◆ What is required:
Keep only the lines of the listing that include the word "error", and copy them.

---

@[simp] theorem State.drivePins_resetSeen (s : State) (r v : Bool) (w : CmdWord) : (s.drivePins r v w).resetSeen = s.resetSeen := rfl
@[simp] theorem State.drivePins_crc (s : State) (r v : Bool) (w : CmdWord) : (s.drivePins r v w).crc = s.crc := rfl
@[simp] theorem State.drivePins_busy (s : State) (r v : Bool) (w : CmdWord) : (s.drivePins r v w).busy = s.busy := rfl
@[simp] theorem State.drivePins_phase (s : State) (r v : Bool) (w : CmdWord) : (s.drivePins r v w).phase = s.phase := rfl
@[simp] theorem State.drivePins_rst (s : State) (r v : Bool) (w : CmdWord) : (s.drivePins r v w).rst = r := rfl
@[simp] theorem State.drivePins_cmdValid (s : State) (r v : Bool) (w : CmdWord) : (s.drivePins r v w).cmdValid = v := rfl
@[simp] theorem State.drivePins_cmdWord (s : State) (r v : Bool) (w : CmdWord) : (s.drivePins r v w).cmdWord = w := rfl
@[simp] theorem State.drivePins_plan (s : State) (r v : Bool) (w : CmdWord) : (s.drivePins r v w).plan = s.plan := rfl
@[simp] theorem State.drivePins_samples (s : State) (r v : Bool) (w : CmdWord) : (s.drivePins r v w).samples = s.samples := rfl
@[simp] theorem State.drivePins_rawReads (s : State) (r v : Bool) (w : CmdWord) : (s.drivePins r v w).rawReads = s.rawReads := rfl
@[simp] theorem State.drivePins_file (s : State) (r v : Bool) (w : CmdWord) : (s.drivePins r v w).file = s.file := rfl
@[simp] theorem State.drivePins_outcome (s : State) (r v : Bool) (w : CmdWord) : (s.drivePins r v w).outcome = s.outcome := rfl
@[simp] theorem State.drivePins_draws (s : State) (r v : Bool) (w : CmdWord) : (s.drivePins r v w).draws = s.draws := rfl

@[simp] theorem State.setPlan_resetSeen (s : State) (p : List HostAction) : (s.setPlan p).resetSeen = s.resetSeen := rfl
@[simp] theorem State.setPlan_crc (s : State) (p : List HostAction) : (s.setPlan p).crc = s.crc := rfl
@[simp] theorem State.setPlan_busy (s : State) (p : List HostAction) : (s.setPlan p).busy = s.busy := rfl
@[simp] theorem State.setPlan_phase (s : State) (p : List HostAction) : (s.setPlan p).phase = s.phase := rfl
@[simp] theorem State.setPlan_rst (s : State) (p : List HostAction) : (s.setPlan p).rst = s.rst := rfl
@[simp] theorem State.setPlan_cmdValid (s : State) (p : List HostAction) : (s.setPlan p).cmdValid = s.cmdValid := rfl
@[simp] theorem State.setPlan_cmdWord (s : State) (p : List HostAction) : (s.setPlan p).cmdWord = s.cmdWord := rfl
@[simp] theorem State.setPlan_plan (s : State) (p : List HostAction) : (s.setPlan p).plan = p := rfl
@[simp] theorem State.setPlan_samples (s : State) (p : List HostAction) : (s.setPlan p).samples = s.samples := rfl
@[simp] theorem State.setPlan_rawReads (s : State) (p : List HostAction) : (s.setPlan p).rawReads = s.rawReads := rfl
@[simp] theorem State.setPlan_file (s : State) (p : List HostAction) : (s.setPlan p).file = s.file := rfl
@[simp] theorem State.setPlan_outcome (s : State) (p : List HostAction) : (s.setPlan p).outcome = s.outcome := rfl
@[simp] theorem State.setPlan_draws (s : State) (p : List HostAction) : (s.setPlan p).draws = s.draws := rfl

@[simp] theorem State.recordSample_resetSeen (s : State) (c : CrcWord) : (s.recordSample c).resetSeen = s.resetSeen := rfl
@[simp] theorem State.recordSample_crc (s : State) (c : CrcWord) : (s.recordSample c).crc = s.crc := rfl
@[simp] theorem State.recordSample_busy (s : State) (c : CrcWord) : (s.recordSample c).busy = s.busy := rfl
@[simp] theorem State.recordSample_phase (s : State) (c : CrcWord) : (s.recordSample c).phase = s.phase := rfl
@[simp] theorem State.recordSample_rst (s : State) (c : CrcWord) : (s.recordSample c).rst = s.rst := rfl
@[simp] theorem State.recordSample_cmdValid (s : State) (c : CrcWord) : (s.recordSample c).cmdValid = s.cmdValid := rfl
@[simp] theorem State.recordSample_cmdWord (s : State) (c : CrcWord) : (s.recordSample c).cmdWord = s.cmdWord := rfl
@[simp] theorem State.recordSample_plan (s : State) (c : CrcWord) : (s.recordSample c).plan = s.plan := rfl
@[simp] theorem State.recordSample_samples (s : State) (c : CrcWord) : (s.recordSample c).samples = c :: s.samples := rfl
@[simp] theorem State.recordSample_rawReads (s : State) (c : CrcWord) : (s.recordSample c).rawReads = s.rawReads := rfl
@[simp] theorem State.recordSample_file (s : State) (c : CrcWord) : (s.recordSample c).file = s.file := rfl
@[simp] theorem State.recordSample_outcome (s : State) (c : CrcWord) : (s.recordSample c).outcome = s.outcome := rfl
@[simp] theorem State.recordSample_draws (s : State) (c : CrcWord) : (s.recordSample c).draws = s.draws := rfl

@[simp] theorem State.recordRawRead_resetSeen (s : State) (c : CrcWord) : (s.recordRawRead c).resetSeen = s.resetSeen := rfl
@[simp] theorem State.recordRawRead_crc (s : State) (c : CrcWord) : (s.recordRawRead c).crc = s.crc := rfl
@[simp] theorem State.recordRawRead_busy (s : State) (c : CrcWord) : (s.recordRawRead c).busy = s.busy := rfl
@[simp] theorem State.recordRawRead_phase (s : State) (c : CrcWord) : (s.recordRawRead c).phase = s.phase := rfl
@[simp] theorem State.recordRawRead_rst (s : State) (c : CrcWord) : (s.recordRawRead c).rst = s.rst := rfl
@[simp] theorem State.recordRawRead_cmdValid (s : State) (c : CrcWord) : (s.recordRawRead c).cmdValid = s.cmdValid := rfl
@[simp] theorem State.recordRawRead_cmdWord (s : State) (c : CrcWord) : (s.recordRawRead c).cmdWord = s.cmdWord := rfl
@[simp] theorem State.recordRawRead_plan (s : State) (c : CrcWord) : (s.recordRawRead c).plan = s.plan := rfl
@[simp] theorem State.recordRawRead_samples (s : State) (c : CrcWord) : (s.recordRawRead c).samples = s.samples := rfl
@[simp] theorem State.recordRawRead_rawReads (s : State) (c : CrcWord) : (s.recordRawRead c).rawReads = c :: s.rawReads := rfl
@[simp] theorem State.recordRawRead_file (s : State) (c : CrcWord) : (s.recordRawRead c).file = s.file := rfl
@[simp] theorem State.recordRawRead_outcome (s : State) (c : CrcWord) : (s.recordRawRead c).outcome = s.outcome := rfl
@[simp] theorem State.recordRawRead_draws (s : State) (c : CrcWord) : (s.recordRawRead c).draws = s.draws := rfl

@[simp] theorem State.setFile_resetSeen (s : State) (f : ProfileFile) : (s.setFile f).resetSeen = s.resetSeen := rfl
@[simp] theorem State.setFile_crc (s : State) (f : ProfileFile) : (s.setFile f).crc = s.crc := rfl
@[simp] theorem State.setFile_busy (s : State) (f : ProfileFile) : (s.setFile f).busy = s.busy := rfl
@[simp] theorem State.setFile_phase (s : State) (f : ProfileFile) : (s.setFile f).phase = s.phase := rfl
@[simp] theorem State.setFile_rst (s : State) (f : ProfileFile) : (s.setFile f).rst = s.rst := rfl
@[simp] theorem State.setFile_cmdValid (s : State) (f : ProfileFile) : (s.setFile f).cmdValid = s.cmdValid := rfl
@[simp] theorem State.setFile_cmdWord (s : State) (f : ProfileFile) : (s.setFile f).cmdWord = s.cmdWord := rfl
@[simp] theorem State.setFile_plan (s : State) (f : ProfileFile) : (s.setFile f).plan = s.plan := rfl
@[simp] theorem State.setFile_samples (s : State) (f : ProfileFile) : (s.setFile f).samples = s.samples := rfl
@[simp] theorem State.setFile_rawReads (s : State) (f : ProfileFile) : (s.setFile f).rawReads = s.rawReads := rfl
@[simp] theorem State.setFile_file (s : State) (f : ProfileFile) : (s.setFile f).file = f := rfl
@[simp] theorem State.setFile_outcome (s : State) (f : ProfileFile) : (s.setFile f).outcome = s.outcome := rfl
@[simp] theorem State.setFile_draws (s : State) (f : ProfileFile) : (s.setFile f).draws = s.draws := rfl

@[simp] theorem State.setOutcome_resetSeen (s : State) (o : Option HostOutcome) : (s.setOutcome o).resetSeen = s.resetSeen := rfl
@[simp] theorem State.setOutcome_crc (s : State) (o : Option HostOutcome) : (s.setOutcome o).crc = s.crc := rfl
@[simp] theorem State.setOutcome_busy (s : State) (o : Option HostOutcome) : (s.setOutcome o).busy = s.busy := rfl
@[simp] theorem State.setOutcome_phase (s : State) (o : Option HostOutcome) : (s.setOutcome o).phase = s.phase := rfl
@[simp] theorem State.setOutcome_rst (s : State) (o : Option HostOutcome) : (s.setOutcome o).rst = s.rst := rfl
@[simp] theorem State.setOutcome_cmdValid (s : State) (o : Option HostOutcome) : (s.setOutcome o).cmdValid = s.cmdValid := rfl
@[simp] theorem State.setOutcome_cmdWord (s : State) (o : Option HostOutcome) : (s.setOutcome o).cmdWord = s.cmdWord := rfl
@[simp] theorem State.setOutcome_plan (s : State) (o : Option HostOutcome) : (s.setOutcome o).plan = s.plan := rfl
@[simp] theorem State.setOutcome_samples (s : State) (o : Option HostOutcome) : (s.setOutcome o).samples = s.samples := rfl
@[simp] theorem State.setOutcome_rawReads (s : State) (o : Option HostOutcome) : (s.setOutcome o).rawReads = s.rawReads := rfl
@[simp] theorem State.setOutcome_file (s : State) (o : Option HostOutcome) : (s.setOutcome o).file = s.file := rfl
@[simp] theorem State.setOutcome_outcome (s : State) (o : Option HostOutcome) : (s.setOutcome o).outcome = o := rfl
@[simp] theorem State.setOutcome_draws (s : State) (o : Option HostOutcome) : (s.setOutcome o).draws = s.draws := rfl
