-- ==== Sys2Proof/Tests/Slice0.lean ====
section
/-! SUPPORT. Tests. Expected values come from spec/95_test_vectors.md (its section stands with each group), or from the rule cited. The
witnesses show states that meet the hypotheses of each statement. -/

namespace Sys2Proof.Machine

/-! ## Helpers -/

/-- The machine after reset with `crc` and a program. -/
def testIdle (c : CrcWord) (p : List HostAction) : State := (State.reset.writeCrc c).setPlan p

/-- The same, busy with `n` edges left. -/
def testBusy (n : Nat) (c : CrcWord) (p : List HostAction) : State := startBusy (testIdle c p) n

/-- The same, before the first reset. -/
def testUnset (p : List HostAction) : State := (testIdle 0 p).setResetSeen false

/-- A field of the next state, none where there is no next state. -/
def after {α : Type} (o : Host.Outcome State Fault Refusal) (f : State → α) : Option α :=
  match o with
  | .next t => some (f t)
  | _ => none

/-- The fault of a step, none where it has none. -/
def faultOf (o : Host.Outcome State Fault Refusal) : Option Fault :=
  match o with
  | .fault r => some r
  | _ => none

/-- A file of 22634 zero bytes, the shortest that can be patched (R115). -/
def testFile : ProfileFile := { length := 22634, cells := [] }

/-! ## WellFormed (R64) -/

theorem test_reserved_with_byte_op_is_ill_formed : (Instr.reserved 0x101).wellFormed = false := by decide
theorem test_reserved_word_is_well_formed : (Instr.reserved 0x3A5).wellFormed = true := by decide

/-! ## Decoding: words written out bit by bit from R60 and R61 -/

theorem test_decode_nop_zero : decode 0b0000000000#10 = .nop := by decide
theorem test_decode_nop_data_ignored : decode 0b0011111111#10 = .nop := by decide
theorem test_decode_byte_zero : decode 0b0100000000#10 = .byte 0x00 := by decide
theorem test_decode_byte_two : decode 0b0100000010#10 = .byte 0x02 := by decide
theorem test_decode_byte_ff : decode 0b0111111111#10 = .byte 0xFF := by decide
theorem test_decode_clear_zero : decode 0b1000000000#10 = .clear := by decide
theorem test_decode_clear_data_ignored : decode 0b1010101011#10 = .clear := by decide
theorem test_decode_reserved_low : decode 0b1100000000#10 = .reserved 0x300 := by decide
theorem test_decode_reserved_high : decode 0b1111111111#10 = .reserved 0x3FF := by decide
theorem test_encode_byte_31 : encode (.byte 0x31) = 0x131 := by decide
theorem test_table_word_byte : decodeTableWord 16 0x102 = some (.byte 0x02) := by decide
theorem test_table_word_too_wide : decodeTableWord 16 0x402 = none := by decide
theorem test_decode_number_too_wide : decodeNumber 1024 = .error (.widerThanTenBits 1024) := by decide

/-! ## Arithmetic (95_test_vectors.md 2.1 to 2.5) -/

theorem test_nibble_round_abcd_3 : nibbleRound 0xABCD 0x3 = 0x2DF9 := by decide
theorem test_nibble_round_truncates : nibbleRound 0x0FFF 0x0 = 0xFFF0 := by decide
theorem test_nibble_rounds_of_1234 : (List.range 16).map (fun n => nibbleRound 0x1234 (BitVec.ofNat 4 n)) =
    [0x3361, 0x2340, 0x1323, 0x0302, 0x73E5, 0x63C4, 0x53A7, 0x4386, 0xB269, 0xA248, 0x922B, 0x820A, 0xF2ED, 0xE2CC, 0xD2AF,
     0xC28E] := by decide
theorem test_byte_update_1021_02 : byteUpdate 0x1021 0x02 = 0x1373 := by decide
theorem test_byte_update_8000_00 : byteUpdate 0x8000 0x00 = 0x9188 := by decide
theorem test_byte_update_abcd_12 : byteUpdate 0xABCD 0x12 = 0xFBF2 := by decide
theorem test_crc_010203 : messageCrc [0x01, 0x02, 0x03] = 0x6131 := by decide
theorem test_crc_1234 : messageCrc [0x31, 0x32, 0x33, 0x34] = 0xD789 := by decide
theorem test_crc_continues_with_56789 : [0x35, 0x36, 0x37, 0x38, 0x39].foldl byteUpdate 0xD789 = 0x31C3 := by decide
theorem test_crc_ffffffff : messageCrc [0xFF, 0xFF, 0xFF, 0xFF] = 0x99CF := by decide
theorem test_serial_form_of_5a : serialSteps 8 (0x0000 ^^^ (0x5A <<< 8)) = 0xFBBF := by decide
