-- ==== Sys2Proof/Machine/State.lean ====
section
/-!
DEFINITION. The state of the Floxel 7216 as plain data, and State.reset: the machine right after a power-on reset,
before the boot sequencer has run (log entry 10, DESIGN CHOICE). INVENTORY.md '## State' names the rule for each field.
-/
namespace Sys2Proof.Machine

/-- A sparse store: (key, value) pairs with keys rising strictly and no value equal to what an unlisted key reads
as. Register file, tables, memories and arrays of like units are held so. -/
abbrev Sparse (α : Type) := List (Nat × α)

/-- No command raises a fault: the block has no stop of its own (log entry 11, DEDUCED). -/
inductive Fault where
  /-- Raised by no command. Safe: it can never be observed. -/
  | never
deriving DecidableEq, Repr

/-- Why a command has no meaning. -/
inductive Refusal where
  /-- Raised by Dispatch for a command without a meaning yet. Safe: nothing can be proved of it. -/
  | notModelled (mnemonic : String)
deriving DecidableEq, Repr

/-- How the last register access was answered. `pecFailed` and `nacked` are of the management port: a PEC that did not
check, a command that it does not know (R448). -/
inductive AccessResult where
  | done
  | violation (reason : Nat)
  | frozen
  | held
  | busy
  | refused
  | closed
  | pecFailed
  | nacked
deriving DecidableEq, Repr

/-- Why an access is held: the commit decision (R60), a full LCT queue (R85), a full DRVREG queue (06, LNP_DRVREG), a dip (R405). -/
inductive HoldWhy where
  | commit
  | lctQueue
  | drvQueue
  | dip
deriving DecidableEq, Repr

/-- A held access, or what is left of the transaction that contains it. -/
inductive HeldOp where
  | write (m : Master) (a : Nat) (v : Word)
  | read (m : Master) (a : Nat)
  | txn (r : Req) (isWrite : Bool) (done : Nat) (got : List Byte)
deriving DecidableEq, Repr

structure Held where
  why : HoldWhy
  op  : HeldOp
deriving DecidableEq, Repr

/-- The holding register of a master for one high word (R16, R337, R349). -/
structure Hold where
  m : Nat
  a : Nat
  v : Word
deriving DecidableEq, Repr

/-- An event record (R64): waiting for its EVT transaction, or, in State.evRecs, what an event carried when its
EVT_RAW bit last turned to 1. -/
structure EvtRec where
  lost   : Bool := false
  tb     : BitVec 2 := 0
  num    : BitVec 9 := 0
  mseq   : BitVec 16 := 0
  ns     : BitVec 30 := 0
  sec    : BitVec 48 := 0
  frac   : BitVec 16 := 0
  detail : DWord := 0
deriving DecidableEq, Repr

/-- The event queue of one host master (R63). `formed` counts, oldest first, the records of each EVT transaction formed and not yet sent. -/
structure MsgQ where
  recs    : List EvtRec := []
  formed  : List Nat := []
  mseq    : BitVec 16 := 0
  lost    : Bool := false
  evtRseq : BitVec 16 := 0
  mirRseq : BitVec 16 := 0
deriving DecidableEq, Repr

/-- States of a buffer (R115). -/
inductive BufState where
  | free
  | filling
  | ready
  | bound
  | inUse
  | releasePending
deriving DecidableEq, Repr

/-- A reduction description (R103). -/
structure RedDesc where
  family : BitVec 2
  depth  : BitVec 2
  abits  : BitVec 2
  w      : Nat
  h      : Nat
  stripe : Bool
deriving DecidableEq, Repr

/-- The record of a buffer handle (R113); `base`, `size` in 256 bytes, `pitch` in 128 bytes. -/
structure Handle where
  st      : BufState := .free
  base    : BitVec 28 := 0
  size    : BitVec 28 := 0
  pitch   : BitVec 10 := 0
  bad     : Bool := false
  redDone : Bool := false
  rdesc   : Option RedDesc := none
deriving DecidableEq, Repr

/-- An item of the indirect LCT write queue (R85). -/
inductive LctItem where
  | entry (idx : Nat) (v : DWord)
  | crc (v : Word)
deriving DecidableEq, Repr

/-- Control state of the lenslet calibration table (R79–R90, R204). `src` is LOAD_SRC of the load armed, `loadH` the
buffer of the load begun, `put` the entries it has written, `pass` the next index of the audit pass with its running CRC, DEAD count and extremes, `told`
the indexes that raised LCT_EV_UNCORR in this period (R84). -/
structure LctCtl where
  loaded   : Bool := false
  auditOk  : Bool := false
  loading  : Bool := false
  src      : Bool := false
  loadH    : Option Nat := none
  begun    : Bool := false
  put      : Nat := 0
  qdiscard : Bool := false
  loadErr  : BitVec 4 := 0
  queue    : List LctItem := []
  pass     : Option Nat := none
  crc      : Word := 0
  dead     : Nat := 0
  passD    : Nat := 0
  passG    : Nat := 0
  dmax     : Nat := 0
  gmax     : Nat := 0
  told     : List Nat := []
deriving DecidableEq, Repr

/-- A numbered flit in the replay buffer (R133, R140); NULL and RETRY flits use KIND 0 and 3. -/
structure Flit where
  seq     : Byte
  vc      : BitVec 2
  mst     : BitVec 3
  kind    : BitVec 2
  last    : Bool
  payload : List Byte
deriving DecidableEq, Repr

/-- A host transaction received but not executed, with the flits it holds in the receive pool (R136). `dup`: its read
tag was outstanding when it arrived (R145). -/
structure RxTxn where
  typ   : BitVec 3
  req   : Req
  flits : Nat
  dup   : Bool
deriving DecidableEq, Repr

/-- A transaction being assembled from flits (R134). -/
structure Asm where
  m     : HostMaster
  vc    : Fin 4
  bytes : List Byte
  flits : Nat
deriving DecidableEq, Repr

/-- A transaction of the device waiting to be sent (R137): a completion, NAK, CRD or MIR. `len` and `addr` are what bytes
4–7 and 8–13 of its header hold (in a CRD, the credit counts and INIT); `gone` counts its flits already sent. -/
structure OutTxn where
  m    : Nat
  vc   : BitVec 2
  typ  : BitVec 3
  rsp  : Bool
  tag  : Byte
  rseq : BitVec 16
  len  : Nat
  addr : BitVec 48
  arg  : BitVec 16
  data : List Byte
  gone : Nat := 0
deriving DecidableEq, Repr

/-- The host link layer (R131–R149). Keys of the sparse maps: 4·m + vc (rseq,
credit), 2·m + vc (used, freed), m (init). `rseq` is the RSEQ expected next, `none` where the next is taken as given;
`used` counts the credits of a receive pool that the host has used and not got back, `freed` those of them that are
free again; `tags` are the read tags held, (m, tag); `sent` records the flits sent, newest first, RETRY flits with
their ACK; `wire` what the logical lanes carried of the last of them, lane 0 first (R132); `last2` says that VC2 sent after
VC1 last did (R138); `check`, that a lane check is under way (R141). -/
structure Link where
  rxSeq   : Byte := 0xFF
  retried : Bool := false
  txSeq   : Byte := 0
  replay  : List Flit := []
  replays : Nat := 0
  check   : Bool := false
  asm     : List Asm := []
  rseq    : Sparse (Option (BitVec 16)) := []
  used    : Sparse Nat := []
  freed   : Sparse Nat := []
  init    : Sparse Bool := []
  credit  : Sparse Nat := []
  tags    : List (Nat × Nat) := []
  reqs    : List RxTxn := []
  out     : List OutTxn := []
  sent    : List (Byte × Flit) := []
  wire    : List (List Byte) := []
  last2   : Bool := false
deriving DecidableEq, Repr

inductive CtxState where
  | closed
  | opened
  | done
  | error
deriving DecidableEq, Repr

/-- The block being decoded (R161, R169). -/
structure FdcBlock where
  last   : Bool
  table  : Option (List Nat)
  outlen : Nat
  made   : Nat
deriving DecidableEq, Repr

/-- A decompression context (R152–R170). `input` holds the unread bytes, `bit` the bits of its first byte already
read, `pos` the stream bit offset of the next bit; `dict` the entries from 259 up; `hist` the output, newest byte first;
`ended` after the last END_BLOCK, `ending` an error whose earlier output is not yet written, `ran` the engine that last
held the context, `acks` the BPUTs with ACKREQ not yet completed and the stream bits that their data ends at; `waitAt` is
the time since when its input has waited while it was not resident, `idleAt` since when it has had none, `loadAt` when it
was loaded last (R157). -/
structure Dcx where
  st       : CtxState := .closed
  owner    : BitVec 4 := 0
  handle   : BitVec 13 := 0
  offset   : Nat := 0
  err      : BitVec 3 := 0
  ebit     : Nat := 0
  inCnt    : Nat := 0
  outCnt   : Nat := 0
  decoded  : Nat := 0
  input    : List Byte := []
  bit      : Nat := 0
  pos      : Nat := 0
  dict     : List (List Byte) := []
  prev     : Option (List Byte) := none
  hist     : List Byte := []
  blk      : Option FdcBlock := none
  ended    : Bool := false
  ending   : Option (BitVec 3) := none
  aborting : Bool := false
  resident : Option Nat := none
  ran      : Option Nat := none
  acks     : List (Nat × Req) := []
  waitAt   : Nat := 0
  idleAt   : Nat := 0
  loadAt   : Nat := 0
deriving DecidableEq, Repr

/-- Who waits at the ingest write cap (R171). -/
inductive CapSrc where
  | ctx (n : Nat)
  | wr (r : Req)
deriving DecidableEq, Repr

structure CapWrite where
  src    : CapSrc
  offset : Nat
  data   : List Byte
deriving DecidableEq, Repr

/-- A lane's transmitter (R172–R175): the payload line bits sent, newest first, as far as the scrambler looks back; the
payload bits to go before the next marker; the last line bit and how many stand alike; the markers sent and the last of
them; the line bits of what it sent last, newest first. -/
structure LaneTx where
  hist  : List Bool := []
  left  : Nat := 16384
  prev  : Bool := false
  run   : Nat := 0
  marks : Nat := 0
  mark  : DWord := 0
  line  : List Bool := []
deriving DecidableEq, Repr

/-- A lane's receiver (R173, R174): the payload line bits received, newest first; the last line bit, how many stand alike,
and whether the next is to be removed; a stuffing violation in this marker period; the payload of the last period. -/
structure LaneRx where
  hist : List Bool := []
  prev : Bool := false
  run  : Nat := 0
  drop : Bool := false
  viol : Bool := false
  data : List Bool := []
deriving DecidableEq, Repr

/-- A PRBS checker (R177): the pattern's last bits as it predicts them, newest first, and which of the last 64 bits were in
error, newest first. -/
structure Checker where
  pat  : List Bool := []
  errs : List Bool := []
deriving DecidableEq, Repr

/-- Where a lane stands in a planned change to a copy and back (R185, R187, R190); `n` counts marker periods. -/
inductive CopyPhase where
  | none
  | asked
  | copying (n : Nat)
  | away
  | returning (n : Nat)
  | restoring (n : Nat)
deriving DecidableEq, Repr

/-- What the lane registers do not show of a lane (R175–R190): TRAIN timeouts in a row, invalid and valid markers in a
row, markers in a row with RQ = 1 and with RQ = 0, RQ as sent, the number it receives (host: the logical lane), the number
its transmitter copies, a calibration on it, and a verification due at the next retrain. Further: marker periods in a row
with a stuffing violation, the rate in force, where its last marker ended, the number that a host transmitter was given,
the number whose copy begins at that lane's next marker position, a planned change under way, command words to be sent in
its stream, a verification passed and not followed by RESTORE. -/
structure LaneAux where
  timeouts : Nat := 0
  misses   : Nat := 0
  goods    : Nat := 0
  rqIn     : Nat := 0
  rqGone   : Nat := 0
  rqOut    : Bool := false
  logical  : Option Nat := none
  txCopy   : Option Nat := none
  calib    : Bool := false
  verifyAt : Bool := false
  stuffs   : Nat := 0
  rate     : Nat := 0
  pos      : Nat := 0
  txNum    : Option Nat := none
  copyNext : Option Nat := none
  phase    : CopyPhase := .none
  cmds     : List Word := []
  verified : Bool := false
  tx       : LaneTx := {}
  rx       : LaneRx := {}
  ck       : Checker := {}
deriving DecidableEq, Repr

---

◆ Task solution:
theorem test_decode_number_too_wide : decodeNumber 1024 = .error (.widerThanTenBits 1024) := by decide
  | error
`ended` after the last END_BLOCK, `ending` an error whose earlier output is not yet written, `ran` the engine that last
error, newest first. -/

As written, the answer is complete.